We now sketch the main operations in pseudo-code.
- try to obtain a free index i from Queue 1 (pop from free indices)
- if we got i go to 6.
- try to obtain an index from Queue 2 but only if this queue is full (pop from used indices)
- if we got no i go to 1. (the queue was not full, so there should be a free index)
- queue overflow, free buffer[i] (evict least recent entry)
- we obtained a free index i, write buffer[i] = value
- push i into Queue 2 (used indices)
- try to obtain an index i from Queue 2 (pop from used indices)
- if we got no i return nothing (queue empty)
- result = buffer[i]
- push i into Queue 1 (free indices)
- return result
We can extend these operations with a third one which allows us to set the current capacity even while the queue is in use.

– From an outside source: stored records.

-- ==== Sys2Proof/Machine/Bits.lean ====
section
/-! DEFINITION. The bit-field and byte-order helpers: bytes and halfwords of a word, packing four bytes, and the word-wise
exclusive or of 8-word vectors (00_scope.md rules R9 and R10, 20_memory.md rule R60). -/

namespace Sys2Proof.Machine

/-- Byte `j` of a word: `w[8j+7 : 8j]` (R9). -/
def byteOf (w : Word) (j : Nat) : Byte := w.extractLsb' (8 * j) 8

/-- `b0 | b1 << 8 | b2 << 16 | b3 << 24`, the little-endian packing of R60. -/
def packBytes (b0 b1 b2 b3 : Byte) : Word := b3 ++ b2 ++ b1 ++ b0

/-- `w[15:0]`. -/
def lowHalf (w : Word) : Half := w.extractLsb' 0 16

/-- `w[31:16]`. -/
def highHalf (w : Word) : Half := w.extractLsb' 16 16

/-- `X ^ Y` on 8-word vectors (R10). -/
def xorBlock (x y : Block) : Block := Vector.ofFn fun i : Fin 8 => x[i] ^^^ y[i]

/-- The block of a 32-byte buffer: word `i` is BUFW`i` (R45, R60). -/
def blockOfBuf (buf : Vector Byte 32) : Block :=
  Vector.ofFn fun i : Fin 8 =>
    packBytes (buf[4 * i.val]'(by omega)) (buf[4 * i.val + 1]'(by omega)) (buf[4 * i.val + 2]'(by omega))
      (buf[4 * i.val + 3]'(by omega))

/-- Halfword `q[j]` of an 8-word vector: `q[2i] = y[i][15:0]`, `q[2i+1] = y[i][31:16]` (R124). -/
def halfwordOf (y : Block) (j : Fin 16) : Half := (y[j.val / 2]'(by omega)).extractLsb' (16 * (j.val % 2)) 16

/-- The vector as a 256-bit number, word 0 least significant: `y[0] + y[1]*2^32 + ... + y[7]*2^224` (R60). -/
def blockValue (y : Block) : Nat :=
  y[0].toNat + y[1].toNat * 2 ^ 32 + y[2].toNat * 2 ^ 64 + y[3].toNat * 2 ^ 96 + y[4].toNat * 2 ^ 128
    + y[5].toNat * 2 ^ 160 + y[6].toNat * 2 ^ 192 + y[7].toNat * 2 ^ 224

end Sys2Proof.Machine
end

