-- ==== Sys2Proof/Laws/Bits.lean ====
section
/-! SUPPORT. Element lemmas of the vector-valued functions: one per function, so that a later proof reads an element without
unfolding the vector. -/

namespace Sys2Proof.Machine

@[simp] theorem xorBlock_getElem (x y : Block) (i : Nat) (hi : i < 8) : (xorBlock x y)[i] = x[i] ^^^ y[i] := by
  simp [xorBlock]

theorem blockOfBuf_getElem (buf : Vector Byte 32) (i : Nat) (hi : i < 8) :
    (blockOfBuf buf)[i] = packBytes buf[4 * i] buf[4 * i + 1] buf[4 * i + 2] buf[4 * i + 3] := by
  simp [blockOfBuf]

theorem add256_getElem (x y : Block) (i : Nat) (hi : i < 8) :
    (add256 x y)[i] = BitVec.ofNat 32 (x[i].toNat + y[i].toNat + carryInto x y i) := by
  simp [add256]

theorem pTransform_getElem (w : Block) (k : Nat) (hk : k < 8) :
    (pTransform w)[k] =
      packBytes (byteOf w[k / 4] (k % 4)) (byteOf w[2 + k / 4] (k % 4)) (byteOf w[4 + k / 4] (k % 4))
        (byteOf w[6 + k / 4] (k % 4)) := by
  simp [pTransform]

theorem renderDigest_getElem (h : Block) (n : Nat) (hn : n < 64) :
    (renderDigest h)[n] =
      hexchar (if n % 2 = 0 then (digestByte h ⟨n / 2, by omega⟩).extractLsb' 4 4
        else (digestByte h ⟨n / 2, by omega⟩).extractLsb' 0 4) := by
  simp [renderDigest]

theorem packBytes_getLsbD (b0 b1 b2 b3 : Byte) (i : Nat) :
    (packBytes b0 b1 b2 b3).getLsbD i =
      if i < 8 then b0.getLsbD i else if i < 16 then b1.getLsbD (i - 8)
      else if i < 24 then b2.getLsbD (i - 16) else b3.getLsbD (i - 24) := by
  unfold packBytes
  simp only [BitVec.getLsbD_append]
  repeat' split
  all_goals first | rfl | omega

theorem packBytes_byteOf (b0 b1 b2 b3 : Byte) (j : Fin 4) :
    byteOf (packBytes b0 b1 b2 b3) j.val = match j with | 0 => b0 | 1 => b1 | 2 => b2 | 3 => b3 := by
  apply BitVec.eq_of_getLsbD_eq
  intro i hi
  simp only [byteOf, BitVec.getLsbD_extractLsb', packBytes_getLsbD]
  fin_cases j
  · simp [hi]
  · simp [hi]; intro h; omega
  · simp [hi, show ¬ 16 + i < 8 by omega, show ¬ 16 + i < 16 by omega, show 16 + i < 24 by omega]
  · simp [hi, show ¬ 24 + i < 8 by omega, show ¬ 24 + i < 16 by omega, show ¬ 24 + i < 24 by omega]

@[simp] theorem lowHalf_append (hi lo : Half) : lowHalf (hi ++ lo) = lo := by
  apply BitVec.eq_of_getLsbD_eq
  intro i h
  rw [lowHalf, BitVec.getLsbD_extractLsb']
  erw [BitVec.getLsbD_append]
  simp [h]

@[simp] theorem highHalf_append (hi lo : Half) : highHalf (hi ++ lo) = hi := by
  apply BitVec.eq_of_getLsbD_eq
  intro i h
  rw [highHalf, BitVec.getLsbD_extractLsb']
  erw [BitVec.getLsbD_append]
  simp [h]

theorem halfwordOf_even (y : Block) (i : Nat) (hi : i < 8) : halfwordOf y ⟨2 * i, by omega⟩ = lowHalf y[i] := by
  simp [halfwordOf, lowHalf]

theorem halfwordOf_odd (y : Block) (i : Nat) (hi : i < 8) : halfwordOf y ⟨2 * i + 1, by omega⟩ = highHalf y[i] := by
  simp [halfwordOf, highHalf, show (2 * i + 1) / 2 = i by omega, show (2 * i + 1) % 2 = 1 by omega]

theorem psi_getElem (y : Block) (i : Nat) (hi : i < 7) : (psi y)[i] = lowHalf y[i + 1] ++ highHalf y[i] := by
  interval_cases i <;> rfl

theorem psi_getElem_seven (y : Block) : (psi y)[7] = psiFeedback y ++ highHalf y[7] := rfl

end Sys2Proof.Machine
end

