-- ==== Sys2Proof/Tests/Slice0.lean ====
section
/-! SUPPORT. The model's own tests: the smoke test of WellFormed, one written-out word for every constructor, at most two one-step
tests per instruction with the values of 95_test_vectors.md, vectors of the internal functions, and for every statement that has
hypotheses a witness that meets them all together (one for each clause, at a boundary value). -/

namespace Sys2Proof.Machine.Tests

/-- The state a step answers; only used where the step answers next. -/
def after : Host.Outcome State Fault Refusal → State
  | .next t => t
  | .fault _ => State.reset
  | .refused _ => State.reset

/-- The last response of a step (R89). -/
def answer (o : Host.Outcome State Fault Refusal) : Option Response := (after o).responses.getLast?

/-- The reset state with a hash session open. -/
def hashOpen (mode : HashMode) : State := State.reset.withHash (HashCtx.opened mode)

/-- The reset state with a hash session open and CNT at a value. -/
def hashOpenAt (mode : HashMode) (cnt : BitVec 61) : State :=
  State.reset.withHash { HashCtx.opened mode with cnt := cnt }

/-- The reset state with a HEX hash session open, a digit latched, and CNT at a value. -/
def hashLatched (d : Nibble) (cnt : BitVec 61) : State :=
  State.reset.withHash { HashCtx.opened .hex with hnv := true, hnib := d, cnt := cnt }

/-- The reset state with a CRC session open. -/
def crcOpen (mode : CrcMode) : State := State.reset.withCrc (CrcCtx.opened mode)

/-- The reset state with a HEX CRC session open and a digit latched. -/
def crcLatched (d : Nibble) : State := State.reset.withCrc ((CrcCtx.opened .hex).withLatch true d)

/-- The ASCII characters of a text, as bytes. -/
def ascii (s : String) : List Byte := s.toList.map fun c => BitVec.ofNat 8 c.toNat

/-! ## WellFormed: an ill-formed triple of fields for each check, and the refusal of its word -/

theorem test_smoke_z : (CommandFields.mk 0x11 1 0).zIsZero = false ∧ decode 0x11010000 = .illegal .zNotZero := by decide
theorem test_smoke_opc : (CommandFields.mk 0x13 0 0).opcIsKnown = false ∧ decode 0x13000000 = .illegal .noSuchOpc := by
  decide
theorem test_smoke_hash_mode :
    (CommandFields.mk 0x10 0 3).hashModeExists = false ∧ decode 0x10000003 = .illegal .noSuchHashMode := by decide
theorem test_smoke_crc_mode :
    (CommandFields.mk 0x20 0 2).crcModeExists = false ∧ decode 0x20000002 = .illegal .noSuchCrcMode := by decide
theorem test_smoke_h_final_arg :
    (CommandFields.mk 0x12 0 1).finalArgIsZero = false ∧ decode 0x12000001 = .illegal .finalArgNotZero := by decide
theorem test_smoke_c_final_arg :
    (CommandFields.mk 0x22 0 1).finalArgIsZero = false ∧ decode 0x22000001 = .illegal .finalArgNotZero := by decide
theorem test_smoke_well_formed : (CommandFields.mk 0x30 0 0xFFFF).wellFormed = true := by decide
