-- ==== Sys2Proof/Safety.lean ====
section
/-! DEFINITION. The terms claims are stated in: the situations a command is taken in, what its entry and its response
leave on the link, and the parts of a sound state, each a statement that the manual says holds at every moment. -/

namespace Sys2Proof

/-- The link and the message of a command; data messages and events are no commands (Table 36). -/
def Instr.command : Instr → Option (Link × Machine.CmdMsg)
  | .openChannel l ch tag p => some (l, { kind := .openChannel, chan := ch, tag := tag, payload := p.words })
  | .closeChannel l ch tag => some (l, { kind := .closeChannel, chan := ch, tag := tag, payload := [] })
  | .setNear l ch tag w => some (l, { kind := .setNear, chan := ch, tag := tag, payload := [w] })
  | .setFar l ch tag w => some (l, { kind := .setFar, chan := ch, tag := tag, payload := [w] })
  | .setAdapt l ch tag w1 w2 w3 w4 =>
    some (l, { kind := .setAdapt, chan := ch, tag := tag, payload := [w1, w2, w3, w4] })
  | .clearTaps l ch tag w => some (l, { kind := .clearTaps, chan := ch, tag := tag, payload := [w] })
  | .setPlayout l ch tag w => some (l, { kind := .setPlayout, chan := ch, tag := tag, payload := [w] })
  | .setLine l ch tag w => some (l, { kind := .setLine, chan := ch, tag := tag, payload := [w] })
  | .setNotices l ch tag w => some (l, { kind := .setNotices, chan := ch, tag := tag, payload := [w] })
  | .setShadow l ch tag w => some (l, { kind := .setShadow, chan := ch, tag := tag, payload := [w] })
  | .handover l ch tag p => some (l, { kind := .handover, chan := ch, tag := tag, payload := p.words })
  | .accept l ch tag => some (l, { kind := .accept, chan := ch, tag := tag, payload := [] })
  | .decline l ch tag => some (l, { kind := .decline, chan := ch, tag := tag, payload := [] })
  | .adopt l ch tag => some (l, { kind := .adopt, chan := ch, tag := tag, payload := [] })
  | .eqOpen l ch tag p => some (l, { kind := .eqOpen, chan := ch, tag := tag, payload := p.words })
  | .eqClose l ch tag => some (l, { kind := .eqClose, chan := ch, tag := tag, payload := [] })
  | .eqSet l ch tag w => some (l, { kind := .eqSet, chan := ch, tag := tag, payload := [w] })
  | .peek l ch tag w => some (l, { kind := .peek, chan := ch, tag := tag, payload := [w] })
  | .poke l ch tag w1 w2 => some (l, { kind := .poke, chan := ch, tag := tag, payload := [w1, w2] })
  | .status l ch tag w => some (l, { kind := .status, chan := ch, tag := tag, payload := w.toList })
  | .counters l ch tag w => some (l, { kind := .counters, chan := ch, tag := tag, payload := w.toList })
  | .deviceStatus l ch tag => some (l, { kind := .deviceStatus, chan := ch, tag := tag, payload := [] })
  | .watch l ch tag w => some (l, { kind := .watch, chan := ch, tag := tag, payload := [w] })
  | .nop l ch tag ws => some (l, { kind := .nop, chan := ch, tag := tag, payload := ws })
  | .linkConfig l ch tag w => some (l, { kind := .linkConfig, chan := ch, tag := tag, payload := [w] })
  | .resetDevice l ch tag => some (l, { kind := .resetDevice, chan := ch, tag := tag, payload := [] })
  | .contextClearComplete _ | .txBlock _ _ _ _ | .eqIn _ _ _ _ | .jobStart | .eqInputPush | .jobComplete
  | .malformedHeader _ | .resync _ | .silenceTimerExpiry _ | .handoverExpiry _ | .frameSync _ _ | .syncWindowClose
  | .frameArrival _ _ | .transmitStart _ | .messageCompletion _ | .deviceClearComplete | .powerOn | .resetPinAssert
  | .resetPinRelease | .powerOnClearComplete | .handoverTimerTick _ | .resyncPairSent _ => none
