-- ==== Sys2Proof/Certificates/Slice0/Obligations.lean ====
section
/-! DEFINITION. The statements for the provers. `s.Serves l k` says that link `l` is UP, no reset is in progress and
intake place `k` is free; `s.replies l k m code body` is `s` with command `m` entered, answered and heard on link `l`.
A conclusion `exec i s = .next t` with `t` written out is also the frame: what `t` does not change is as in `s`, every
address of the History Pool included. -/

open Sys2Proof Sys2Proof.Machine

/-! ### The queue, and the arrival of commands -/

/-- Derived; the queue is the model's (assumption 2). A step takes the command at the front of the queue, and with an
empty queue the block idles. -/
def Obligations.StepRunsTheFrontCommand : Prop :=
  (∀ (i : Instr) (rest : List Instr) (s : State),
    step { s with pending := i :: rest } = exec i { s with pending := rest }) ∧
  ∀ s : State, step { s with pending := [] } = .next { s with pending := [] }

/-- Derived; the queue is the model's (assumption 2). Every command and event completes in every state, and leaves the
queue as it is. -/
def Obligations.EveryCommandCompletesAndLeavesTheQueue : Prop :=
  ∀ (i : Instr) (s : State), ∃ t, exec i s = .next t ∧ t.pending = s.pending

/-- R2, R132, R136, R141, R143: what becomes of a command before its owner sees it. On a link that is not UP, or with the
pin asserted, it has no effect. With no free intake place it is dropped, counted and reported. While a reset clear runs,
all but DEVICE_STATUS are answered RESETTING. A channel field of 48 to 63 (COUNTERS: 48 to 62; the device commands: any
but 63) is answered BAD_CHANNEL. That COMMAND_DROPPED has channel field 63 is assumption 16, and that a DEVICE_STATUS with
another field is BAD_CHANNEL during a clear too is assumption 24 (DEDUCED both). -/
def Obligations.CommandsBeforeTheirOwner : Prop :=
  ∀ (i : Instr) (l : Link) (m : CmdMsg) (s : State), i.command = some (l, m) →
    (s.pin = true ∨ (s.port l).state ≠ .up → exec i s = .next s) ∧
    (s.pin = false → (s.port l).state = .up → (s.port l).freePlace = none →
      exec i s = .next (s.updPort l fun p =>
        { p.heard with commandsDropped := stick16 p.commandsDropped }.putNotice
          { chan := 63, body := .commandDropped m.kind m.chan m.tag })) ∧
    (∀ k, s.pin = false → (s.port l).state = .up → (s.port l).freePlace = some k → s.clear ≠ .none →
      m.kind ≠ .deviceStatus → exec i s = .next (s.replies l k m .resetting [])) ∧
    (∀ k, s.pin = false → (s.port l).state = .up → (s.port l).freePlace = some k → m.kind = .deviceStatus →
      m.chan ≠ 63 → exec i s = .next (s.replies l k m .badChannel [])) ∧
    (∀ k, s.Serves l k →
      (match m.kind with
        | .nop => False
        | .deviceStatus | .linkConfig | .resetDevice => m.chan ≠ 63
        | .counters => 48 ≤ m.chan.toNat ∧ m.chan ≠ 63
        | _ => 48 ≤ m.chan.toNat) →
      exec i s = .next (s.replies l k m .badChannel []))

/-- R4, R5, R42, R111: a holder command from a link that does not hold the channel is refused with no other effect: BUSY
while OPENING, else NOT_HOLDER. Only the commands that R107 holds (EQ_OPEN, EQ_CLOSE, EQ_SET, a CLEAR_TAPS naming EQ, a
POKE of words 224 to 287) need a channel whose job the engine does not run. -/
def Obligations.HolderCommandsFromOthersAreRefused : Prop :=
  ∀ (i : Instr) (l : Link) (k : Fin 4) (c : Chan) (tag : Tag) (kind : CmdKind) (ws : List Word) (s : State),
    i.command = some (l, .on kind c tag ws) → s.Serves l k → ¬ (s.chan c).HeldBy l →
    (kind = .eqOpen ∨ kind = .eqClose ∨ kind = .eqSet ∨
      (kind = .clearTaps ∧ (ws.getD 0 0).getLsbD 2 = true) ∨
      (kind = .poke ∧ 224 ≤ (ws.getD 0 0).toNat % 65536 ∧ (ws.getD 0 0).toNat % 65536 ≤ 287) →
      ∀ j, s.engine = some j → j.chan ≠ c) →
    kind ∈ [.setNear, .setFar, .setAdapt, .clearTaps, .setPlayout, .setLine, .setNotices, .setShadow, .handover,
      .eqOpen, .eqClose, .eqSet, .poke] →
    exec i s = .next (s.replies l k (.on kind c tag ws)
      (if (s.chan c).state = .opening then .busy else .notHolder) [])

This resize operation allows us to set a new capacity m
with 0 <= m <= N
.
The key idea is that we can use a third container with sufficient lock-free guarantees to store unused indices. We assume that we use another lock-free index queue for that, but actually a dynamic array (vector) is sufficient as we need no FIFO property.
- Queue 3: unused indices - contains all indices that are currently considered neither free nor used
Initially Queue 3 is empty.
We have to distinguish between decreasing and increasing the capacity. The former can be carried out by moving free indices from Queue 1 (free indices) to Queue 3. If there is no free index left we pop take used indices from Queue 2 (least recent first), i.e. we discard the least recent elements. This can be done until the capacity is 0.
The latter simply takes unused indices from Queue 3 (unused indices) and moves them back to Queue 1 (free indices) up to a capacity of N
.
Since all the involved queues (containers) are lock-free, the resize operation is also lock-free.